How to make history with LLMs & other generative models

NVIDIA HQ - apparently GPUs aren’t a bad business these days

It’s been well over a year since I published my overview of large language models, or “LLMs”. The magic of Github Copilot’s beta in early 2022 made me the most excited I’d been about a new technology since I got my first iPhone. I was (and remain) convinced that we are at the start of something big - big enough for me to write a large list of LLM application ideas and watch as many others published their large lists in subsequent months. There’s nothing wrong with a great market map, filled to the brim with potential startup ideas, but it inevitably leads to the question of where to focus. Sure, there are all of these opportunities, but let’s be real, what are the ones that a smart startup founder should go after? And which are flash-in-the-pan, waiting to be made irrelevant by a foundation model provider, a new architecture shift, or an onslaught of other early stage startups?

Over the past year I’ve talked to many founders, operators, and investors, and I’ve encountered the full spectrum of opinions regarding where new LLM/generative model-related $10B+ companies will be built. On one side are those who believe there are many opportunities to build “AI-native” companies (similar to the generational building opportunities from the move to the cloud) with feelings best summarized by this tweet:

On the other side are those more convinced that incumbents (applications and/or infrastructure companies) will capture most of the value from adding or supporting this new generative tech. I’ve even heard opinions as extreme as believing that all of the foundation model development and usage will become so commoditized that building chips or supplying power will be the only long-term advantages. In terms of where I land personally as an investor, I’m in the middle. I don’t think that every incumbent company will be disrupted by a new startup, but I believe some are more likely to be disrupted than others.
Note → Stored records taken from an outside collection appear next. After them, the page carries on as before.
/-- The next block record, from the place it has (R143, R144). -/
theorem Entry.Mirrors.addBlock {e : Entry} {src : Source} {a c : Nat} (h : e.Mirrors src a)
    (hc : c = e.blkoff.toNat + 6 * e.blks.length) (n : Half) :
    (e.addBlock ⟨le16 (src.bytes c 2), le32 (src.bytes (c + 2) 4)⟩ n).Mirrors src a := by
  obtain ⟨hname, hoff, hblks⟩ := h
  refine ⟨hname, hoff, fun j b hb => ?_⟩
  rcases lt_trichotomy j e.blks.length with hj | rfl | hj
  · exact hblks j b ((List.getElem?_append_left hj).symm.trans hb)
  · obtain rfl := Option.some.inj (List.getElem?_concat_length.symm.trans hb)
    rw [hc]
    exact ⟨rfl, rfl⟩
  · rw [show (e.addBlock _ n).blks[j]? = none from List.getElem?_eq_none (by simp [Entry.addBlock]; omega)] at hb
    cases hb

theorem Store.Mirrors.modify {st : Store} {src : Source} (h : st.Mirrors src) (i : Nat) (f : Entry → Entry)
    (hf : ∀ e, st.ent[i]? = some e → ∀ a, e.Mirrors src a → (f e).Mirrors src a) :
    Store.Mirrors { st with ent := st.ent.modify i f } src := by
  intro j e he
  obtain ⟨e', he', rfl⟩ := Option.map_eq_some_iff.mp ((List.getElem?_modify _ _ _ _).symm.trans he)
  split
  · next hij => exact hf e' (hij ▸ he') _ (h j e' he')
  · exact h j e' he'

section Moves

variable {s : State} (hw : s.Walking) {src : Source} (h : s.MirrorsSource src)

include h in
theorem State.MirrorsSource.of_store {t : State} (hstore : t.store = s.store) (hel : t.phase ≠ .entlist)
    (hbl : t.phase ≠ .blklist) : t.MirrorsSource src :=
  ⟨hstore ▸ h.1, fun hp => absurd hp hel, fun hp => absurd hp hbl⟩

include hw in
/-- There is no entry yet, and CUR is at the first place. -/
theorem State.MirrorsSource.enterList (hphase : s.phase = .hdr) (eloff : Word) :
    (s.enterList eloff).MirrorsSource src := by
  have hecnt : s.store.ecnt = 0 := hw.store.header (hw.progress.hdr hphase)
  have hnil : s.store.ent = [] := List.length_eq_zero_iff.mp (hw.store.count.trans (by rw [hecnt]; rfl))
  refine ⟨fun i e he => ?_, fun _ => ?_, nofun⟩
  · simp [State.enterList, hnil] at he
  · simp only [State.enterList, hecnt]
    exact BitVec.toNat_setWidth_of_le (by decide)

include hw h in
theorem State.MirrorsSource.commitEntry (hphase : s.phase = .entlist)
    (hcap : s.store.ecnt.toNat < s.cfg.entryCap.toNat) (hcur : s.cursor + 20 ≤ 2 ^ 32) :
    (s.commitEntry (src.bytes s.cursor 16) (le32 (src.bytes (s.cursor + 16) 4))).MirrorsSource src := by
  obtain ⟨hstore, hplace, -⟩ := (s.mirrorsSource_iff src).mp h
  have hat := hplace hphase
  have hcount : (s.store.ecnt + 1).toNat = s.store.ecnt.toNat + 1 := toNat_succ_of_lt hcap
  have hnext : (s.par.cur + 20).toNat = s.cursor + 20 := toNat_cursor_add_of_le hcur
  refine ⟨fun i e he => ?_, fun _ => ?_, by simp [hphase]⟩
  · replace he : (s.store.ent ++ [freshEntry _ _])[i]? = some e := he
    rcases lt_trichotomy i s.store.ent.length with hi | rfl | hi
    · exact hstore i e ((List.getElem?_append_left hi).symm.trans he)
    · obtain rfl := Option.some.inj (List.getElem?_concat_length.symm.trans he)
      rw [show s.cursor = s.store.eloff.toNat + 20 * s.store.ent.length by rw [hat, hw.store.count]]
      exact freshEntry_mirrors src _
    · rw [List.getElem?_eq_none (by simp; omega)] at he
      cases he
  · calc (s.par.cur + 20).toNat = s.store.eloff.toNat + 20 * (s.store.ecnt.toNat + 1) := by omega
      _ = s.store.eloff.toNat + 20 * (s.store.ecnt + 1).toNat := by rw [hcount]

include h in
/-- The seek to an entry's first block record (R141). -/
theorem State.MirrorsSource.startEntry (i : Half) : (s.startEntry i).MirrorsSource src :=
  ⟨h.1, nofun, fun _ => BitVec.toNat_setWidth_of_le (by decide)⟩

include hw h in
theorem State.MirrorsSource.commitBlock (hphase : s.phase = .blklist)
    (hcap : s.par.bcnt.toNat < s.cfg.blockCap.toNat) (hcur : s.cursor + 6 ≤ 2 ^ 32) :
    (s.commitBlock (le16 (src.bytes s.cursor 2)) (le32 (src.bytes (s.cursor + 2) 4))).MirrorsSource src := by
  obtain ⟨hat, hbcnt⟩ := hw.progress.blklist hphase
  obtain ⟨hstore, -, hplace⟩ := (s.mirrorsSource_iff src).mp h
  have he := hat.getElem? hw.store
  have hlen : (s.entryAt s.par.eidx.toNat).blks.length = s.par.bcnt.toNat := by rw [hbcnt, (hat.inv hw.store).count]
  have hcount : (s.par.bcnt + 1).toNat = s.par.bcnt.toNat + 1 := toNat_succ_of_lt hcap
  have hnext : (s.par.cur + 6).toNat = s.cursor + 6 := toNat_cursor_add_of_le hcur
  refine ⟨hstore.modify _ _ fun e' he' a ha => ?_, by simp [hphase], fun _ => ?_⟩
  · obtain rfl := Option.some.inj (he.symm.trans he')
    exact ha.addBlock (hlen ▸ hplace hphase) _
  · have hhere := congrArg Entry.blkoff
      (s.entryAt_commitBlock _ he (le16 (src.bytes s.cursor 2)) (le32 (src.bytes (s.cursor + 2) 4)))
    have hoff := congrArg BitVec.toNat hhere
    have hcursor := hplace hphase
    calc (s.par.cur + 6).toNat = (s.entryAt s.par.eidx.toNat).blkoff.toNat + 6 * (s.par.bcnt + 1).toNat := by omega
      _ = _ := congrArg (· + _) hoff.symm

include h in
/-- A payload is no record. -/
theorem State.MirrorsSource.withPayload : s.withPayload.store.Mirrors src :=
  Store.Mirrors.modify h.1 _ _ fun _ _ _ ha => ha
I believe some infrastructure categories offer a better risk-return than others, as parts of the “LLM stack” appear relatively more resilient. In this post, I want to expand on some ideas that I’m particularly excited about and others that I’m less certain of reaching venture-scale as standalone businesses. I’ll also mention some companies I know that are working on each idea, but this is not meant to be a complete list (of companies or ideas- there are so many other exciting stealth companies for a potential future post…). Lastly, these are strong opinions, loosely held. I would love to be convinced to change my mind, and I believe it’s a sign of a great founder to be able to address risks, navigate the idea maze, and prove skeptics wrong.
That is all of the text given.